The cars didn't always match. The freshly-scrubbed cars seemed to be mostly those serving as taxis for tourists. There were also metered yellow cabs and rather ordinary cabs in various colors and conditions with spoken prices that presumably were negotiable, not that I did any of that. Five of us did take a ride from Casablanca back to the hotel that was faster and more dramatic than we wanted, and expensive to boot. Having survived, it makes a good story. Another time, the taxi ride was slow and you wondered if the driver would get the gears shifted. Fast and slow, a real mix on the streets including the occasional horse cart or farm equipment.
Not all of the houses were this colorful. This one is the doctor's surgery in the fishing village of Jaimanitas, on the outskirts of Havana. When artist José Rodríguez Fuster started decorating his house in homage to Antonio Gaudí of Barcelona, the neighbors asked Fuster to also decorate their house. Now there are several dozen houses and fences with mosaic and painted decoration. Even this street name marker got mosaicked.

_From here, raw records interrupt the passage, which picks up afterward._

/-- R32: what the drives of a full trace come to, whatever the latches were. -/
theorem after_fullEvents (P : Params) (bs : List Byte) (l : Latches) (i : Instr) :
    (fullEvents P bs i).foldl Latches.after l = boundaryLatches P bs l i := by
  cases i with
  | init =>
    simp only [fullEvents, initEvents, handshakeEvents, List.foldl_append, after_byteEvents]
    rfl
  | clear => exact after_byteEvents P _ _ l
  | wrb b m => exact after_byteEvents P b m l
  | setcur row column =>
    simp only [fullEvents, List.foldl_append, after_byteEvents]
    rfl
  | putc c =>
    simp only [fullEvents, List.foldl_append, after_byteEvents]
    rfl
  | puts len =>
    simp only [fullEvents, List.foldl_append, after_stringEvents, boundaryLatches, afterString]
    cases bs.getLast? <;> rfl
  | putsNull | reserved6 | reserved7 => rfl
  | lcdClear | lcdEntry | lcdDispOff | lcdDispOn | lcdFuncset => rfl
  | lcdSetDdram _ | lcdData _ | lcdNibFs8 | lcdNibFs4 => rfl

/-- R32, R52: after a string D7 to D4 hold the low nibble of its last byte, or what they held. -/
theorem nibble_afterString (r : Level) (bs : List Byte) (l : Latches) :
    (afterString r bs l).nibble = (bs.getLast?.map lowNibble).getD l.nibble := by
  rw [afterString]
  cases bs.getLast? with
  | none => rfl
  | some b => exact nibble_restingLatches r (lowNibble b)

@[simp] theorem afterString_rs (r : Level) (bs : List Byte) (l : Latches) :
    (afterString r bs l).rs = r := by
  rw [afterString]
  cases bs.getLast? <;> rfl

theorem afterString_en (r : Level) (bs : List Byte) {l : Latches} (h : l.en = .low) :
    (afterString r bs l).en = .low := by
  rw [afterString]
  cases bs.getLast? with
  | none => exact h
  | some b => rfl

/-- R32: from EN Low an operation leaves EN Low. -/
theorem boundaryLatches_en (P : Params) (bs : List Byte) {l : Latches} (h : l.en = .low)
    (i : Instr) : (boundaryLatches P bs l i).en = .low := by
  cases i with
  | init | clear | setcur _ _ | putc _ | wrb _ _ => rfl
  | puts len => exact afterString_en .low bs h
  | putsNull | reserved6 | reserved7 => exact h
  | lcdClear | lcdEntry | lcdDispOff | lcdDispOn | lcdFuncset => exact h
  | lcdSetDdram _ | lcdData _ | lcdNibFs8 | lcdNibFs4 => exact h

/-- Settles O43: the latches are what the drives of the full trace leave (`after_fullEvents`), read row by row. -/
theorem latchesRestAtAnOperationBoundary : Obligations.LatchesRestAtAnOperationBoundary := by
  unfold Obligations.LatchesRestAtAnOperationBoundary
  intro i s hi hen hs hr
  obtain ⟨t, ht, hstatus, -, hout⟩ := exec_runs_fullEvents hi hs hr
  rw [after_fullEvents] at hout
  refine ⟨t, ht, by rw [hstatus], hout ▸ boundaryLatches_en params _ hen i, ?_⟩
  rw [hout]
  cases i with
  | init => exact (by decide : (restingLatches .low (lowNibble 0x0C)).word = 0b110000)
  | clear => exact (by decide : (restingLatches .low (lowNibble 0x01)).word = 0b000100)
  | setcur row column => exact ⟨rfl, nibble_restingLatches _ _⟩
  | putc c => exact ⟨rfl, nibble_restingLatches _ _⟩
  | wrb b m => exact ⟨rfl, nibble_restingLatches _ _⟩
  | puts len => exact ⟨afterString_rs _ _ _, nibble_afterString _ _ _⟩
  | putsNull | reserved6 | reserved7 => rfl
  | lcdClear | lcdEntry | lcdDispOff | lcdDispOn | lcdFuncset => cases hi
  | lcdSetDdram _ | lcdData _ | lcdNibFs8 | lcdNibFs4 => cases hi

/-- Settles O44: both traces grow by `fullEvents` and the `Done`, which speak of the operands and the string alone. -/
theorem fullTraceIsFreeOfHistory : Obligations.FullTraceIsFreeOfHistory := by
  unfold Obligations.FullTraceIsFreeOfHistory
  intro i s s' hi hs hs' hstr hr hr'
  obtain ⟨t, ht, -, htrace, -⟩ := exec_runs_fullEvents hi hs hr
  obtain ⟨t', ht', -, htrace', -⟩ := exec_runs_fullEvents hi hs' hr'
  exact ⟨t, t', _, ht, ht', htrace, hstr ▸ htrace'⟩

/-- Settles O10: the values of the reset state; UPC 0 is idle (`currentMicro_of_upc_zero`). -/
theorem resetStateIsIdleAndLow : Obligations.ResetStateIsIdleAndLow := by
  unfold Obligations.ResetStateIsIdleAndLow
  refine ⟨by decide, by decide, rfl, fun l => ?_, currentMicro_of_upc_zero rfl⟩
  cases l <;> rfl

end Sys2Proof.Machine

/-! PROOFS. Encoding (30_encoding.md): the bits an operation ignores (R73) and the numbers of the status codes (R81). -/

namespace Sys2Proof

/-- R72: every value of `OP`. -/
theorem opcode_cases (op : BitVec 3) :
    op = 0 ∨ op = 1 ∨ op = 2 ∨ op = 3 ∨ op = 4 ∨ op = 5 ∨ op = 6 ∨ op = 7 := by
  revert op
  decide

/-- R72: the bits of `A` that an operation uses. -/
def usedA (op : BitVec 3) : Byte :=
  match op.toNat with
  | 2 => 0xFF
  | 4 | 5 => 1
  | _ => 0

/-- R72: the bits of `B` that an operation uses; with opcode 4 `A[0]` decides. -/
def usedB (op : BitVec 3) (aLow : Bool) : Byte :=
  match op.toNat with
  | 2 | 3 | 5 => 0xFF
  | 4 => if aLow then 0xFF else 0
  | _ => 0

/-- R73: the mask by its fields; every operation uses the whole opcode. -/
theorem usedMask_eq_packWord (op : BitVec 3) (aLow : Bool) :
    usedMask op aLow = packWord 7 (usedA op) (usedB op aLow) := by
  revert op aLow
  decide

/-- Clearing the ignored bits clears them in `A` and in `B` and keeps `OP`. -/
theorem canonicalWord_packWord (op : BitVec 3) (a b : Byte) :
    canonicalWord (packWord op a b) =
      packWord op (a &&& usedA op) (b &&& usedB op (a.getLsbD 0)) := by
  have hop : op &&& 7 = op := BitVec.and_allOnes
  rw [canonicalWord, opField_packWord, aField_packWord, usedMask_eq_packWord, packWord_and, hop]

/-- A field that is used whole stays. -/
@[simp] theorem byte_and_ff (b : Byte) : b &&& 255#8 = b := BitVec.and_allOnes

/-- A field of which only bit 0 is used keeps that bit. -/
theorem byte_and_one (a : Byte) : a &&& 1#8 = (BitVec.ofBool a[0]).setWidth 8 :=
  BitVec.and_one_eq_setWidth_ofBool_getLsbD

@[simp] theorem RsMode.toBit_ofBit (x : Bool) : (RsMode.ofBit x).toBit = x := by cases x <;> rfl

/-- R73: the encoder writes the ignored bits as 0, opcode by opcode. -/
theorem encode_decodeWord_packWord (op : BitVec 3) (a b : Byte) :
    encode (decodeWord (packWord op a b)) = .host (canonicalWord (packWord op a b)) := by
  rw [decodeWord_packWord, canonicalWord_packWord]
  rcases opcode_cases op with rfl | rfl | rfl | rfl | rfl | rfl | rfl | rfl
  · simp [encode, usedA, usedB]
  · simp [encode, usedA, usedB]
  · simp [encode, usedA, usedB]
  · simp [encode, usedA, usedB]
  · cases h : a[0] <;> simp [encode, usedA, usedB, byte_and_one, h]
  · simp [encode, usedA, usedB, byte_and_one]
  · simp [encode, usedA, usedB]
  · simp [encode, usedA, usedB]

/-- What a command word decodes to is read back from its encoding: a PUTS of a word has a length of one byte. -/
theorem decode_encode_decodeWord (w : CmdWord) :
    decode (encode (decodeWord w)) = .ok (decodeWord w) := by
  generalize hi : decodeWord w = i
  unfold decodeWord at hi
  split at hi
  · exact hi ▸ Laws.RoundTrip.init rfl
  · exact hi ▸ Laws.RoundTrip.clear rfl
  · exact hi ▸ Laws.RoundTrip.setcur _ _ rfl
  · exact hi ▸ Laws.RoundTrip.putc _ rfl
  · split at hi
    · exact hi ▸ Laws.RoundTrip.puts _ (decide_eq_true (Nat.le_of_lt_succ (bField w).isLt))
    · exact hi ▸ Laws.RoundTrip.putsNull rfl
  · exact hi ▸ Laws.RoundTrip.wrb _ _ rfl
  · exact hi ▸ Laws.RoundTrip.reserved6 rfl
  · exact hi ▸ Laws.RoundTrip.reserved7 rfl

I have posted all of my Cuba pictures on Flickr but have lots of stories to tell. I'll try to get some more blog posts done before the memories get drowned in real life. Being there was perhaps transformative. I know we were rich American tourists and our guide was a government employee but I really did feel, through observation and the guide's words, that there was a greater equality and richness and diversity of social interaction than in the US. Perhaps I read too much about income inequality here but we could use a good dose of income compression as long as it was toward the middle. Gretell Sintes (our guide) said that the important people did get better housing but not immense salaries so they don't drive flashy new cars (how can you compete with a '57 Chevy convertible?) or have McMansions. I just realized that I didn't see a single stretch limo full of shrieking tourists. We did, however, go to supper one night in an entourage of old convertibles, honking and yelling at each other and smiling.